→ Your goal: Reproduce exactly the opening lines of the listing, stopping after the line that contains "match s.meas.scan with" and including it.

→ Data records:
-- ==== Sys2Proof/Safety.lean ====
section
/-! DEFINITION. What never goes wrong: the bounds and agreements the spec gives each block's state,
each a property of one state; and the words the statements share. -/

namespace Sys2Proof.Machine

/-! ## Shares and drive -/

/-- R76, R87, R90: s is at most the ceiling and 0 outside ACTIVE; p, where present, is above s and at
most the ceiling, and absent outside ACTIVE; L is the smaller of s and the shed cap in ACTIVE and 0
elsewhere. -/
def State.ShareSafe (s : State) : Prop :=
  s.share.applied ≤ s.cfg.ceiling
    ∧ (∀ p ∈ s.share.pending, s.share.applied < p ∧ p ≤ s.cfg.ceiling)
    ∧ (s.ctl.station ≠ .active → s.share.applied = 0 ∧ s.share.pending = none)
    ∧ s.share.limit = s.limitNow

/-- A scan runs that was triggered with its drive-off mark set (R136, R145). -/
def State.markedScan (s : State) : Bool :=
  match s.meas.scan with
  | .running _ driveOff => driveOff
  | .idle => false

/-- R145, R149, R150, R154, R157, R158: duty and buffer are at most P; DRIVE is high only under a duty
above 0 and with the driven mark set; and while L is 0, while STAGE_FAULT is set, and while a scan runs
whose mark is set, the drive is at 0 and low. -/
def State.DriveSafe (s : State) : Prop :=
  s.drive.duty ≤ s.cfg.period ∧ s.drive.buffer ≤ s.cfg.period
    ∧ (s.drive.level = true → 0 < s.drive.duty ∧ s.drive.driven = true)
    ∧ (s.share.limit = 0 ∨ s.meas.stage.tripped = true ∨ s.markedScan = true →
        s.drive.duty = 0 ∧ s.drive.buffer = 0 ∧ s.drive.level = false)

/-! ## Group Table -/

/-- R39, R40: the entries in ascending address, each below N_slots, with missed rounds up to T_gone,
and with value fields where the state requires them. -/
def State.EntriesSafe (s : State) : Prop :=
  s.table.entries.Pairwise (fun x y => x.addr < y.addr)
    ∧ ∀ e ∈ s.table.entries, e.addr < s.cfg.nSlots ∧ e.missed ≤ tGone s.cfg.tIsolate
      ∧ (e.state = .active ∨ e.state = .silent ∨ e.state = .outside → e.values.isSome = true)

/-- R55: the orphans in ascending address, each with 1 to T_orphan rounds remaining, none for the own
address and none for an address of the peer table. -/
def State.OrphansSafe (s : State) : Prop :=
  s.table.orphans.Pairwise (fun x y => x.addr < y.addr)
    ∧ ∀ o ∈ s.table.orphans, o.addr < s.cfg.nSlots ∧ 1 ≤ o.remaining ∧ o.remaining ≤ s.cfg.tOrphan
      ∧ o.addr ≠ s.ownAddr ∧ ∀ e ∈ s.table.entries, e.addr ≠ o.addr

/-- The state of the own entry that a station state requires; none where there is no own entry (R42,
R54). -/
def ownEntryState : Station → Option EntryState
  | .joining => some .candidate
  | .deferred => some .deferred
  | .active => some .active
  | _ => none

/-- R39 to R42, R54, R55: entries and orphans as they must be, the floor sum within the budget, the
own entry in the form of the station state, nothing held before a valid configuration, and the own
address a slot of the group from then on. -/
def State.TableSafe (s : State) : Prop :=
  s.EntriesSafe ∧ s.OrphansSafe ∧ floorSum s.table.entries ≤ s.cfg.budget
    ∧ (findEntry s.ownAddr s.table.entries).map (fun e => e.state) = ownEntryState s.ctl.station
    ∧ (s.ctl.station.configured = false → s.table.entries = [] ∧ s.table.orphans = [])
    ∧ (s.ctl.station.configured = true → s.ownAddr < s.cfg.nSlots)

/-! ## Rotation and station -/

/-- R6, R10, R20: ROT is a slot of the group once configured; unsynced, it is 0, no slot is open and no
burst is under way; and before a valid configuration the station is unsynced. -/
def State.RotationSafe (s : State) : Prop :=
  (s.ctl.station.configured = true → s.rotation.rot < s.cfg.nSlots)
    ∧ (s.rotation.synced = false →
        s.rotation.rot = 0 ∧ s.rotation.slot = .stopped ∧ s.line.phase = .quiet)
    ∧ (s.ctl.station.configured = false → s.rotation.synced = false)

/-- R101, R107 to R109, R112: a transmitting station is synced and has observed a whole round; the
counts stay in their ranges, the isolation counts and round flags are clear outside ACTIVE; and the
fault code is NONE exactly outside the fault states. -/
def State.StationSafe (s : State) : Prop :=
  (s.ctl.station.transmitting = true → s.rotation.synced = true ∧ s.ctl.observed = 2)
    ∧ s.ctl.observed ≤ 2 ∧ s.ctl.isolations ≤ 255 ∧ s.sched.leaveAttempts ≤ 3
    ∧ (s.ctl.station = .leaving → s.sched.leaveAttempts < 3)
    ∧ s.ctl.isolationA ≤ s.cfg.tIsolate ∧ s.ctl.isolationB ≤ s.cfg.tIsolate
    ∧ (s.ctl.station ≠ .active → s.ctl.isolationA = 0 ∧ s.ctl.isolationB = 0
        ∧ s.ctl.heardMeRound = false ∧ s.ctl.acceptedRound = false)
    ∧ (s.ctl.faultCode = .none ↔ s.ctl.station.isFaultState = false)

/-- R10, R113: the Line Controller holds at most two frames, and holds one exactly while a burst is
under way. -/
def State.LineSafe (s : State) : Prop :=
  s.line.burst.length ≤ 2 ∧ (s.line.phase = .quiet ↔ s.line.burst = [])

/-! ## History, shedding, loader and port -/

/-- Two records of one description (R37). -/
def DiscardRecord.sameAs (r q : DiscardRecord) : Bool := r.describes q.reason q.sender q.kind

/-- Whether no two consecutive records have one description (R37). -/
def noEqualNeighbours : List DiscardRecord → Bool
  | r :: q :: rest => !r.sameAs q && noEqualNeighbours (q :: rest)
  | _ => true

/-- R36, R37: at most eight records, repeat counts 1 to 255, no two consecutive records of one
description. -/
def State.HistorySafe (s : State) : Prop :=
  s.checker.history.length ≤ 8 ∧ noEqualNeighbours s.checker.history = true
    ∧ ∀ r ∈ s.checker.history, 1 ≤ r.repeats ∧ r.repeats ≤ 255

/-- Whether a frame is a SHED whose rounds do not fit their field (R182). -/
def Frame.overlongShed : Frame → Bool
  | .shed _ o _ => decide (63 < o.rounds)
  | _ => false

/-- R119, R127, R165: every occupied shed table entry has 1 to 63 rounds; the item and a SHED of the
burst have at most 63; and so has shed_len at a configured monitor. -/
def State.ShedSafe (s : State) : Prop :=
  (∀ o ∈ s.shed.table.toList, ∀ x ∈ o, 1 ≤ x.rounds ∧ x.rounds ≤ 63)
    ∧ (∀ x ∈ s.sched.item, x.rounds ≤ 63)
    ∧ (∀ f ∈ s.line.burst, f.overlongShed = false)
    ∧ (s.ctl.station.configured = true → s.ownRole = .monitor → s.cfg.shedLen ≤ 63)

/-- R161 to R163: the image is empty or whole, and a loader that is reading or waits to read again has
had fewer than three attempts. -/
def State.LoaderSafe (s : State) : Prop :=
  (s.loader.image = [] ∨ s.loader.image.length = blockLength) ∧ s.loader.attempts ≤ 3
    ∧ (s.loader.load = .reading ∨ s.loader.load = .waiting → s.loader.attempts < 3)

→ Solution to the exercise:
-- ==== Sys2Proof/Safety.lean ====
section
/-! DEFINITION. What never goes wrong: the bounds and agreements the spec gives each block's state,
each a property of one state; and the words the statements share. -/

namespace Sys2Proof.Machine

/-! ## Shares and drive -/

/-- R76, R87, R90: s is at most the ceiling and 0 outside ACTIVE; p, where present, is above s and at
most the ceiling, and absent outside ACTIVE; L is the smaller of s and the shed cap in ACTIVE and 0
elsewhere. -/
def State.ShareSafe (s : State) : Prop :=
  s.share.applied ≤ s.cfg.ceiling
    ∧ (∀ p ∈ s.share.pending, s.share.applied < p ∧ p ≤ s.cfg.ceiling)
    ∧ (s.ctl.station ≠ .active → s.share.applied = 0 ∧ s.share.pending = none)
    ∧ s.share.limit = s.limitNow

/-- A scan runs that was triggered with its drive-off mark set (R136, R145). -/
def State.markedScan (s : State) : Bool :=
  match s.meas.scan with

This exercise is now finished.